Beside the underlying APIs, some higher-level components access the SCL Management system and perspectively load-balancing plus high availability mechanisms have to be provided in that access path. This needs to be considered with respect to the implemented encryption and authentication mechanisms, though, due to the use of TLS and HTTPS APIs, widely-used and validated solutions exist.

Cluster Management Integration#

To use the Yaook Managed K8s Cluster Management system, no additional key material is needed by the SCL management layer, as all operations after the initial SCVM creation occur in a tenant-specific context. Only the Terraform provider has to be configured with an access token issued by the IDM to get access to the resources of the SC and to create new resources in the same manner as described for normal IaaS management as described above. All other keys leveraged by Yaook K8s are neither managed nor generated by the SCL Management system. These are SSH keys for access to the VMs and a Wireguard key pair for accessing the K8s cluster. These keys are generated by the user and remain on the host.

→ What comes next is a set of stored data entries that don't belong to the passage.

-- ==== Sys2Proof/Tests/Slice0.lean ====
section
/-! SUPPORT. Tests, each expected value taken from the spec (the vector's name is in the test's comment), and for every
statement with hypotheses a concrete state that meets them. The tests of an open parameter use REF (R8). -/

namespace Sys2Proof.Tests

open Sys2Proof.Machine

/-! ## Small states -/

/-- The reset state of an instance with the reference configuration, its Bus Port opened. -/
def base : State :=
  { State.reset with cfg := Config.ref, inp := InPorts.reset Config.ref, selectedPeer := 0, port := .opened }

/-- `base` with these ports. -/
def withPorts (f : InPorts → InPorts) : State := drive f base

/-- `base` with a transaction in flight in this state, and these events. -/
def flying (t : Txn) (x : TxnState) (es : List Event) : State :=
  { base with current := some t, txnState := x, events := es }

/-- `base` with the transaction's peer selected, and the calls that led to this state on record. -/
def flyingSelected (t : Txn) (x : TxnState) (calls : List BusCall) (es : List Event) : State :=
  { flying t x es with selectedPeer := peerAddr Config.ref t.peer, busLog := calls }

/-- `base` about to do this. -/
def doing (c : Command) : State := { base with program := [c] }

/-- The same with the Bus Port still closed, and these events. -/
def starting (c : Command) (es : List Event) : State := { doing c with port := .closed, events := es }

/-- What an instruction returns on these ports. -/
def resultOf (i : Instr) (f : InPorts → InPorts) : Option OpResult :=
  match exec i (withPorts f) with
  | .next u => u.result
  | .fault _ => none
  | .refused _ => none

/-- One field of the next state, if there is one. -/
def after {α : Type} (f : State → α) : Host.Outcome State Fault Refusal → Option α
  | .next u => some (f u)
  | .fault _ => none
  | .refused _ => none

/-- The refusal, if the outcome is one. -/
def refusalOf : Host.Outcome State Fault Refusal → Option Refusal
  | .next _ => none
  | .fault _ => none
  | .refused r => some r

/-- AR2, a Read entry of REF, by the microcontroller codec (vector K4). -/
def ar2Frame : Frame := [0x03, 0x02, 0x00, 0x00]

/-- The transaction of the line AR2 (vector T1). -/
def ar2 : Txn := ⟨.mcu, ar2Frame, .line⟩

/-- The transaction of an explicit read of DAC register 5 (vector T4). -/
def dr5 : Txn := ⟨.dac, [0x2A], .direct⟩

/-- The entry of ST in REF, position 4. -/
def stEntry : CommandEntry :=
  ⟨[0x53, 0x54], .read, ⟨.mcu .status, 0⟩, [0x73, 0x74, 0x61, 0x74, 0x75, 0x73]⟩

/-- The entry of GW0 in REF, position 0. -/
def gw0Entry : CommandEntry :=
  ⟨[0x47, 0x57, 0x30], .write, ⟨.mcu .gpio, 0⟩,
    [0x67, 0x70, 0x69, 0x6F, 0x30, 0x20, 0x77, 0x72, 0x69, 0x74, 0x65]⟩

/-- A one-shot transaction (vector T13). -/
def shot : Txn := ⟨.mcu, [0x89, 0x00, 0x00, 0x05], .oneShot⟩

/-- The sweep's transaction for ST (program P4, polled entry 3). -/
def stSweep : Txn := ⟨.mcu, [0x04, 0x00, 0x00, 0x00], .sweep 4 stEntry⟩

/-- REF's parameters with three entries, two of them out of the DAC's range: an ill-formed table (U11). -/
def badTable : Params :=
  { Config.ref with table := [⟨[0x44, 0x57], .write, ⟨.dac, 32⟩, []⟩, ⟨[0x44, 0x52], .read, ⟨.dac, 31⟩, []⟩,
      ⟨[0x44, 0x58], .read, ⟨.dac, 255⟩, []⟩] }

/-- `base` with that table. -/
def badBase : State := { base with cfg := badTable }

/-! ## Well-formedness -/

/-- R60: the reserved bit of a DAC request is 0; a term with it set is refused. -/
theorem test_wf_dacWr_reserved : (Instr.dacWr 5 1 0b01 0xBEEF).wf = false ∧ (Instr.dacWr 5 0 0b01 0xBEEF).wf = true := by
  decide

theorem test_wf_dacRd_reserved : (Instr.dacRd 5 1 0b10).wf = false ∧ (Instr.dacRd 5 0 0b10).wf = true := by decide

/-! ## Decoding, from words written out bit by bit -/

/-- R56: the eight op codes. -/
theorem test_decode_op0 : decode .opPort [0b00000000] = .ok .encMcu := by decide
theorem test_decode_op1 : decode .opPort [0b00000001] = .ok .decMcu := by decide
theorem test_decode_op2 : decode .opPort [0b00000010] = .ok .encDacWr := by decide
theorem test_decode_op3 : decode .opPort [0b00000011] = .ok .encDacRd := by decide
theorem test_decode_op4 : decode .opPort [0b00000100] = .ok .decDac := by decide
theorem test_decode_op5 : decode .opPort [0b00000101] = .ok .lookup := by decide
theorem test_decode_op6 : decode .opPort [0b00000110] = .ok .list := by decide
theorem test_decode_op7 : decode .opPort [0b00000111] = .ok .encCmd := by decide
/-- R27: op is 3 bits wide. -/
theorem test_decode_op8 : decode .opPort [0b00001000] = .error (.opTooWide 8) := by decide

/-- R47, d tttttttt iiiiiiii vvvvvvvv vvvvvvvv: D = 1, TYPE = 2, INDEX = 1, value 1000 (vector M10). -/
theorem test_decode_mcuReq :
    decode .hostToMcu [0b10000010, 0b00000001, 0b00000011, 0b11101000] = .ok (.mcuReq 1 2 1 1000) := by decide
/-- R48 (vector X6). -/
theorem test_decode_mcuRsp :
    decode .mcuToHost [0b10000001, 0b00000001, 0b00000001, 0b00000000] = .ok (.mcuRsp 0x81 0x01 256) := by decide
/-- R49, rrrrr 0 cc (vector W4: REG 16, CTRL 01). -/
theorem test_decode_dacWr :
    decode .hostToDac [0b10000001, 0b10000000, 0b00000001] = .ok (.dacWr 16 0 0b01 0x8001) := by decide
/-- R50 (vector R3). -/
theorem test_decode_dacRd : decode .hostToDac [0b11111011] = .ok (.dacRd 31 0 0b11) := by decide
/-- R51 (vector Y6). -/
theorem test_decode_dacRsp : decode .dacToHost [0b10000000, 0b00000000] = .ok (.dacRsp 0x8000) := by decide
/-- U2: bit 2 set. -/
theorem test_decode_reserved : decode .hostToDac [0b00101110] = .error (.reservedBit 0x2E) := by decide
/-- R46: no format has two bytes on the way to the DAC. -/
theorem test_decode_length : decode .hostToDac [0x29, 0xBE] = .error (.wrongLength .hostToDac 2) := by decide

/-! ## The eight operations -/

/-- Vectors M1, M4, M5, M9, M13. -/
theorem test_encMcu_frames :
    resultOf .encMcu (driveMcu 1 1 1 0x1234) = some (.frame [0x81, 0x01, 0x12, 0x34]) ∧
    resultOf .encMcu (driveMcu 1 127 255 0xFFFF) = some (.frame [0xFF, 0xFF, 0xFF, 0xFF]) ∧
    resultOf .encMcu (driveMcu 0 4 0 0xABCD) = some (.frame [0x04, 0x00, 0xAB, 0xCD]) ∧
    resultOf .encMcu (driveMcu 0 127 0 0x00FF) = some (.frame [0x7F, 0x00, 0x00, 0xFF]) ∧
    resultOf .encMcu (driveMcu 1 1 200 0) = some (.frame [0x81, 0xC8, 0x00, 0x00]) := by decide

/-- Vectors M11, M12. -/
theorem test_encMcu_range :
    resultOf .encMcu (driveMcu 0 128 0 0) = some (.error (.outOfRange 128)) ∧
    resultOf .encMcu (driveMcu 1 255 3 7) = some (.error (.outOfRange 255)) := by decide

/-- Vectors X1, X2, X6, X7. -/
theorem test_decMcu :
    resultOf .decMcu (driveRx4 0x5A 0xA5 0x12 0x34) = some (.value 0x1234) ∧
    resultOf .decMcu (driveRx4 0x00 0x00 0x12 0x34) = some (.value 0x1234) ∧
    resultOf .decMcu (driveRx4 0x81 0x01 0x01 0x00) = some (.value 256) ∧
    resultOf .decMcu (driveRx4 0x03 0x02 0x80 0x00) = some (.value 32768) := by decide

/-- Vectors W1, W2, W4, W5. -/
theorem test_encDacWr_frames :
    resultOf .encDacWr (driveDacWr 5 0b01 0xBEEF) = some (.frame [0x29, 0xBE, 0xEF]) ∧
    resultOf .encDacWr (driveDacWr 31 0b11 0xFFFF) = some (.frame [0xFB, 0xFF, 0xFF]) ∧
    resultOf .encDacWr (driveDacWr 16 0b01 0x8001) = some (.frame [0x81, 0x80, 0x01]) ∧
    resultOf .encDacWr (driveDacWr 1 0b10 0x00FF) = some (.frame [0x0A, 0x00, 0xFF]) := by decide

/-- Vectors W7, W8. -/
theorem test_encDacWr_range :
    resultOf .encDacWr (driveDacWr 32 0b01 1) = some (.error (.outOfRange 32)) ∧
    resultOf .encDacWr (driveDacWr 255 0b10 0) = some (.error (.outOfRange 255)) := by decide

/-- Vectors R1, R3, R4, R5. -/
theorem test_encDacRd_frames :
    resultOf .encDacRd (driveDacRd 5 0b10) = some (.frame [0x2A]) ∧
    resultOf .encDacRd (driveDacRd 31 0b11) = some (.frame [0xFB]) ∧
    resultOf .encDacRd (driveDacRd 16 0b10) = some (.frame [0x82]) ∧
    resultOf .encDacRd (driveDacRd 1 0b01) = some (.frame [0x09]) := by decide

/-- Vector R6. -/
theorem test_encDacRd_range : resultOf .encDacRd (driveDacRd 32 0b10) = some (.error (.outOfRange 32)) := by decide

/-- Vectors Y1, Y4, Y5. -/
theorem test_decDac :
    resultOf .decDac (driveRx2 0xBE 0xEF) = some (.value 48879) ∧
    resultOf .decDac (driveRx2 0x00 0x01) = some (.value 1) ∧
    resultOf .decDac (driveRx2 0x01 0x00) = some (.value 256) := by decide

/-- Vectors L3 and L11 (bytes past `key_len` are ignored). -/
theorem test_lookup_hit :
    resultOf .lookup (driveKey [0x53, 0x54]) = some (.entry 4 stEntry) ∧
    resultOf .lookup (fun p => { p with key := [0x53, 0x54, 0x58], keyLen := 2 }) = some (.entry 4 stEntry) := by
  decide

/-- Vectors L5, L6, L7, L8, L10. -/
theorem test_lookup_notFound :
    resultOf .lookup (driveKey [0x58, 0x59, 0x5A]) = some (.error (.notFound [0x58, 0x59, 0x5A])) ∧
    resultOf .lookup (driveKey [0x70, 0x77, 0x31]) = some (.error (.notFound [0x70, 0x77, 0x31])) ∧
    resultOf .lookup (driveKey [0x50, 0x57]) = some (.error (.notFound [0x50, 0x57])) ∧
    resultOf .lookup (driveKey [0x50, 0x57, 0x31, 0x30]) = some (.error (.notFound [0x50, 0x57, 0x31, 0x30])) ∧
    resultOf .lookup (driveKey []) = some (.error (.notFound [])) := by decide

/-- Vectors E1, E2, E4. -/
theorem test_list :
    resultOf .list (drivePos 0) = some (.entry 0 gw0Entry) ∧
    resultOf .list (drivePos 4) = some (.entry 4 stEntry) ∧
    resultOf .list (drivePos 8) = some .endOfList := by decide

/-- Vectors K1 and K5, with `tx_len` 4 and `rsp_len` 4 on the ports. -/
theorem test_encCmd_mcu :
    resultOf .encCmd (fun p => driveValue 0x1234 (driveKey [0x47, 0x57, 0x30] p)) =
      some (.command 0 gw0Entry [0x80, 0x00, 0x12, 0x34] 4) ∧
    resultOf .encCmd (driveKey [0x53, 0x54]) = some (.command 4 stEntry [0x04, 0x00, 0x00, 0x00] 4) ∧
    (outPorts Config.ref (.command 4 stEntry [0x04, 0x00, 0x00, 0x00] 4)).txLen = 4 ∧
    (outPorts Config.ref (.command 4 stEntry [0x04, 0x00, 0x00, 0x00] 4)).rspLen = some 4 := by decide

/-- Vectors K8, K10, K11. -/
theorem test_encCmd_dac :
    (resultOf .encCmd (fun p => driveValue 0x1234 (driveKey [0x44, 0x57, 0x35] p))).map (outPorts Config.ref) =
      some ⟨0, some [0x29, 0x12, 0x34], 3, none, some 1,
        some ⟨7, 1, 1, 0, 5, 3, [0x44, 0x57, 0x35], 10,
          [0x64, 0x61, 0x63, 0x35, 0x20, 0x77, 0x72, 0x69, 0x74, 0x65]⟩, some 2⟩ ∧
    ((resultOf .encCmd (fun p => driveValue 0x1234 (driveKey [0x44, 0x52, 0x35] p))).map
      (fun r => (outPorts Config.ref r).tx)) = some (some [0x2A]) ∧
    resultOf .encCmd (driveKey [0x58, 0x59, 0x5A]) = some (.error (.notFound [0x58, 0x59, 0x5A])) := by decide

Lifecycle of Cryptographic Material#

As mentioned at the beginning of this document, one of the most important unresolved issues is the overall lifecycle and rotation of the cryptographic material required for service interaction (the user credentials and tokens are subject to the used IDM implementation and considered out of scope here). Since we have already agreed to use TLS for all component interfaces, a common system-wide solution is preferred. Overall, the lifecycle process can be broadly divided into the following steps, with each step raising specific questions toward the handling of the cryptographic material:

  1. Generation
    • Where are the certificates and keys generated?
    • Where the root certificate (for signing the client and server certificates) is stored and how it is protected?
  2. Distribution
    • How is the crypto material distributed to the components?
  3. Revocation
    • How are certificates revoked?
    • How are the components informed about revoked certificates?
  4. Renewal
    • What's the general life time of the crypto material?
    • How can the crypto material be renewed?

We recommend that a dedicated concept for security lifecycle management is developed by a group with the necessary cryptographic and operational expertise.